• Intractable epilepsy;
  • Partial seizure disorders;
  • Pharmacologic cross-tolerance;
  • Phenobarbital;
  • Primidone.


Purpose: We report on the effect that pretreating patients with phenobarbital has on averting adverse events when primidone is introduced.

Methods: Thirty patients with intractable partial epilepsy were pretreated with phenobarbital before starting primidone. Therapy with primidone was started at a dosage of 500 mg/day, and the phenobarbital was stopped. The primidone dose was then increased by 125 to 250 mg every 3 weeks until adverse events or a seizure-free state was reached. All previous antiep-ileptic medications were tapered down to yield a primidone monotherapy regimen.
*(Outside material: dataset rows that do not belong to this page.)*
/-- R213, R215: the recall with number i times out; then it is complete. -/
def Chip.recallOver (s : Chip) (i : Nat) : Chip :=
  match s.dir.trk.find? fun t => t.rseq == i with
  | none => s
  | some t =>
    let s := forEach t.holders (fun h s => s.timeOutHolder t h) s
    (s.updTrk (fun x => x.rseq == i) fun x => { x with holders := [] }).settleRecalls

/-- RECALL_TIMEOUT (R213, R215, R413). -/
def execRecallTimeout (i : Nat) : State → Host.Outcome State Fault Refusal :=
  liftC fun s => match s.dir.trk.find? fun t => t.rseq == i with
    | none => s
    | some t =>
      if t.issue + s.rclTmo ≤ s.now then s.decides (.recallTimeout i) fun s => s.recallOver i else s

/-- RECALL_RESOURCES_OBTAINED (R510): waiting recall i obtains what it needs and is issued. -/
def execRecallResourcesObtained (i : Nat) : State → Host.Outcome State Fault Refusal :=
  liftC fun s => match s.dir.waits[i]? with
    | none => s
    | some w =>
      if s.waitReady w then Chip.issueWait { s with dir.waits := s.dir.waits.eraseIdx i } w else s

/-! ## DIR_SEL (R207, R511) -/

/-- R511: the entry of block b that is under eviction in the tracker. -/
def Chip.evictedEnt (s : Chip) (b : Nat) : Option DirEnt :=
  s.dir.trk.findSome? fun t => t.victim.filter fun v => v.tag == b

/-- R511: the entry of block b: in its set, or under eviction in the tracker. -/
def Chip.findEnt (s : Chip) (b : Nat) : Option DirEnt :=
  match s.entOf b with
  | some (_, e) => some e
  | none => s.evictedEnt b

/-- DIR_SEL (R511): a write starts a lookup; ignored while one runs. A set that is neither cached nor
free of entries is read through port 4, in no reserved slot. -/
def execDirSel (v : Word) : State → Host.Outcome State Fault Refusal :=
  liftC fun s =>
    if s.flag (dirPg + 0x84) 0 then s
    else
      let b := Word.bits v 27 0
      let d := setOf b
      let read := s.mapBit d && !s.setCached d
      let s := { s with dir.look := some ⟨b, read, false⟩
                        accs := if read then s.accs ++ [s.setAccess d .sel none] else s.accs }
      (s.setReg (dirPg + 0x70) (BitVec.ofNat 32 b)).setReg (dirPg + 0x84) 1

/-- DIR_SEL_DONE (R511): once a set that had to be read has come; where its read brought nothing only the
tracker is searched. -/
def execDirSelDone : State → Host.Outcome State Fault Refusal :=
  liftC fun s => match s.dir.look with
    | none => s
    | some l =>
      if l.wait then s
      else
      let s := { s with dir.look := none }
      let e := if l.bad then s.evictedEnt l.b else s.findEnt l.b
      let ws := match e with | some e => entWords e | none => [0, 0, 0, 0]
      let s := forEach (List.range 4) (fun i s =>
        s.setReg (dirPg + 0x74 + 4 * i) (BitVec.ofNat 32 (ws.getD i 0))) s
      s.setReg (dirPg + 0x84) (if e.isSome then 2 else 0)

end Sys2Proof.Machine
end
Results: Twenty-six patients (87%) tolerated the introduction of primidone with minimal or no adverse events. Only one patient had to discontinue primidone during the initial 4 weeks because of severe dizziness. This was the only patient in whom primidone monotherapy could not be reached because of adverse events. Three other patients experienced dizziness severe enough to interfere with their activities. This symptom disappeared in two patients after the dose was lowered; in the other patient, primidone was stopped and phenobarbital was restarted for another 4 days. No symptoms recurred when primidone was reintroduced on the fifth day.

Conclusions: Pretreatment with phenobarbital can minimize the occurrence of intolerable adverse events associated with the introduction of primidone.